● Task to complete:
Set the listing down once more, exactly as given.
Extracted records Block Start
theorem moves_gate (s : State) (g : Gate) : Moves s (s.onPwr fun p => { p with gate := g }) := moves_pwr s _ rfl rfl

theorem moves_withGate (s : State) (g : Gate) : Moves s (s.withGate g) := by
  refine (moves_gate s g).trans ?_
  simp only [State.withGate]
  exact .ite (fun _ => .refl _) fun _ => moves_spooler _ _

theorem moves_gateCycle (s : State) (b : Bool) : Moves s (s.gateCycle b) :=
  (moves_withGate s _).trans (moves_withGate _ _)

theorem moves_releaseGate (s : State) : Moves s s.releaseGate :=
  .ite (fun _ => moves_withGate s _) fun _ => .refl s

theorem moves_beginPreparation (s : State) (r : Request) : Moves s (s.beginPreparation r) := by
  unfold State.beginPreparation
  split
  · rename_i i _
    refine (Move.upd s
      { s.upd.setCtx i (.reserved r s.wav.band (s.planFor r) (s.after (prepTime r.rect))) with
        queue := s.upd.queue.filter fun q => q.serial ≠ r.serial } (fun h => ?_) id).one
    exact Nat.le_trans (List.length_filter_le _ _) h
  · exact .refl s

theorem moves_askPanelTemp (s : State) : Moves s s.askPanelTemp := moves_sns s _

theorem moves_beginFreshWait (s : State) : Moves s s.beginFreshWait :=
  (moves_upd s _ rfl rfl).trans (moves_askPanelTemp _)

theorem moves_examineOnce (s t : State) (c : Bool) (h : s.examineOnce c = some t) : Moves s t := by
  unfold State.examineOnce at h
  split at h
  · cases h
  · split at h
    · cases h; exact moves_beginFreshWait s
    · cases h; exact moves_beginPreparation s _

theorem moves_examineFor (c : Bool) (n : Nat) (s : State) : Moves s (State.examineFor c n s) := by
  induction n generalizing s with
  | zero => exact .refl s
  | succ n ih =>
    unfold State.examineFor
    split
    · exact .refl s
    · rename_i t ht
      exact (moves_examineOnce s t c ht).trans (ih t)

theorem moves_examine (s : State) (c : Bool) : Moves s (s.examine c) := moves_examineFor c 9 s

theorem moves_rise (s : State) : Moves s s.rise := moves_upd s _ rfl rfl
theorem moves_fall (s : State) : Moves s s.fall := moves_upd s _ rfl rfl

theorem moves_startScan (s : State) : Moves s s.startScan := by
  unfold State.startScan
  split
  · exact (moves_upd s _ rfl rfl).trans (moves_lgt _ _ (Lgt.cancelDecided_safe _))
  · exact .refl s

theorem moves_railsFollow (s : State) : Moves s s.railsFollow := by
  unfold State.railsFollow
  split
  · exact .ite (fun _ => moves_rise s) fun _ => .refl s
  · refine .ite (fun _ => moves_startScan s) fun _ => .ite (fun _ => moves_upd s _ rfl rfl) fun _ =>
      .ite (fun _ => moves_fall s) fun _ => .ite (fun _ => .refl s) fun _ => .ite (fun _ => moves_fall s) fun _ =>
        moves_upd s _ rfl rfl
  · exact .refl s

theorem moves_engine (s : State) (c : Bool) : Moves s (s.engine c) :=
  (((moves_gateCycle s false).trans (moves_examine _ c)).trans (moves_gateCycle _ true)).trans (moves_railsFollow _)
Extracted records Block End
● Answer:
theorem moves_gate (s : State) (g : Gate) : Moves s (s.onPwr fun p => { p with gate := g }) := moves_pwr s _ rfl rfl

theorem moves_withGate (s : State) (g : Gate) : Moves s (s.withGate g) := by
  refine (moves_gate s g).trans ?_
  simp only [State.withGate]
  exact .ite (fun _ => .refl _) fun _ => moves_spooler _ _

theorem moves_gateCycle (s : State) (b : Bool) : Moves s (s.gateCycle b) :=
  (moves_withGate s _).trans (moves_withGate _ _)

theorem moves_releaseGate (s : State) : Moves s s.releaseGate :=
  .ite (fun _ => moves_withGate s _) fun _ => .refl s

theorem moves_beginPreparation (s : State) (r : Request) : Moves s (s.beginPreparation r) := by
  unfold State.beginPreparation
  split
  · rename_i i _
    refine (Move.upd s
      { s.upd.setCtx i (.reserved r s.wav.band (s.planFor r) (s.after (prepTime r.rect))) with
        queue := s.upd.queue.filter fun q => q.serial ≠ r.serial } (fun h => ?_) id).one
    exact Nat.le_trans (List.length_filter_le _ _) h
  · exact .refl s

theorem moves_askPanelTemp (s : State) : Moves s s.askPanelTemp := moves_sns s _

theorem moves_beginFreshWait (s : State) : Moves s s.beginFreshWait :=
  (moves_upd s _ rfl rfl).trans (moves_askPanelTemp _)

theorem moves_examineOnce (s t : State) (c : Bool) (h : s.examineOnce c = some t) : Moves s t := by
  unfold State.examineOnce at h
  split at h
  · cases h
  · split at h
    · cases h; exact moves_beginFreshWait s
    · cases h; exact moves_beginPreparation s _

theorem moves_examineFor (c : Bool) (n : Nat) (s : State) : Moves s (State.examineFor c n s) := by
  induction n generalizing s with
  | zero => exact .refl s
  | succ n ih =>
    unfold State.examineFor
    split
    · exact .refl s
    · rename_i t ht
      exact (moves_examineOnce s t c ht).trans (ih t)

theorem moves_examine (s : State) (c : Bool) : Moves s (s.examine c) := moves_examineFor c 9 s

theorem moves_rise (s : State) : Moves s s.rise := moves_upd s _ rfl rfl
theorem moves_fall (s : State) : Moves s s.fall := moves_upd s _ rfl rfl

theorem moves_startScan (s : State) : Moves s s.startScan := by
  unfold State.startScan
  split
  · exact (moves_upd s _ rfl rfl).trans (moves_lgt _ _ (Lgt.cancelDecided_safe _))
  · exact .refl s

theorem moves_railsFollow (s : State) : Moves s s.railsFollow := by
  unfold State.railsFollow
  split
  · exact .ite (fun _ => moves_rise s) fun _ => .refl s
  · refine .ite (fun _ => moves_startScan s) fun _ => .ite (fun _ => moves_upd s _ rfl rfl) fun _ =>
      .ite (fun _ => moves_fall s) fun _ => .ite (fun _ => .refl s) fun _ => .ite (fun _ => moves_fall s) fun _ =>
        moves_upd s _ rfl rfl
  · exact .refl s

theorem moves_engine (s : State) (c : Bool) : Moves s (s.engine c) :=
  (((moves_gateCycle s false).trans (moves_examine _ c)).trans (moves_gateCycle _ true)).trans (moves_railsFollow _)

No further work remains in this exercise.